● **Exercise inputs**:
___
/-- A received Ethernet frame: its length with FCS, its VLAN tag's VID, the codewords that FEC corrected and could not
correct in it (R463). -/
structure EthFrame where
  len : Nat
  vid : Option (BitVec 12)
  body : FrameBody
  corrected : Nat
  uncorrected : Nat
  deriving DecidableEq, Repr

/-- A DHCPv4 reply (R466): the address offered with prefix and gateway (options 1 and 3), the server (option 54), the
lease in seconds (option 51). -/
inductive DhcpMsg where
  | offer (addr server : BitVec 32)
  | ack (addr : BitVec 32) (pfx : Nat) (gateway server : BitVec 32) (lease : Nat)
  | nak
  deriving DecidableEq, Repr

/-- An ARP message (R468). -/
structure ArpMsg where
  sender : BitVec 32
  mac : BitVec 48
  target : BitVec 32
  deriving DecidableEq, Repr

/-- An echo request of ICMP or ICMPv6 (R468): its sender, the address it is sent to, and the bytes of its IP packet. -/
structure EchoMsg where
  v6 : Bool
  src : BitVec 128
  dst : BitVec 128
  len : Nat
  deriving DecidableEq, Repr

/-- An IPv6 neighbour solicitation (R467). -/
structure NsMsg where
  src : BitVec 128
  target : BitVec 128
  deriving DecidableEq, Repr

/-- What the read of the nonvolatile store finds (R559): the dies for which a copy of a mirrored record was rewritten, and
the records with no good copy, as die and byte offset in the store. -/
structure StoreRead where
  rewritten : List Nat := []
  lost : List (Nat × Nat) := []
  deriving DecidableEq, Repr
___
● **What needs to be done**: Print all the material, keeping every line identical to the original.

● **Response to this exercise**:
/-- A received Ethernet frame: its length with FCS, its VLAN tag's VID, the codewords that FEC corrected and could not
correct in it (R463). -/
structure EthFrame where
  len : Nat
  vid : Option (BitVec 12)
  body : FrameBody
  corrected : Nat
  uncorrected : Nat
  deriving DecidableEq, Repr

/-- A DHCPv4 reply (R466): the address offered with prefix and gateway (options 1 and 3), the server (option 54), the
lease in seconds (option 51). -/
inductive DhcpMsg where
  | offer (addr server : BitVec 32)
  | ack (addr : BitVec 32) (pfx : Nat) (gateway server : BitVec 32) (lease : Nat)
  | nak
  deriving DecidableEq, Repr

/-- An ARP message (R468). -/
structure ArpMsg where
  sender : BitVec 32
  mac : BitVec 48
  target : BitVec 32
  deriving DecidableEq, Repr

/-- An echo request of ICMP or ICMPv6 (R468): its sender, the address it is sent to, and the bytes of its IP packet. -/
structure EchoMsg where
  v6 : Bool
  src : BitVec 128
  dst : BitVec 128
  len : Nat
  deriving DecidableEq, Repr

/-- An IPv6 neighbour solicitation (R467). -/
structure NsMsg where
  src : BitVec 128
  target : BitVec 128
  deriving DecidableEq, Repr

/-- What the read of the nonvolatile store finds (R559): the dies for which a copy of a mirrored record was rewritten, and
the records with no good copy, as die and byte offset in the store. -/
structure StoreRead where
  rewritten : List Nat := []
  lost : List (Nat × Nat) := []
  deriving DecidableEq, Repr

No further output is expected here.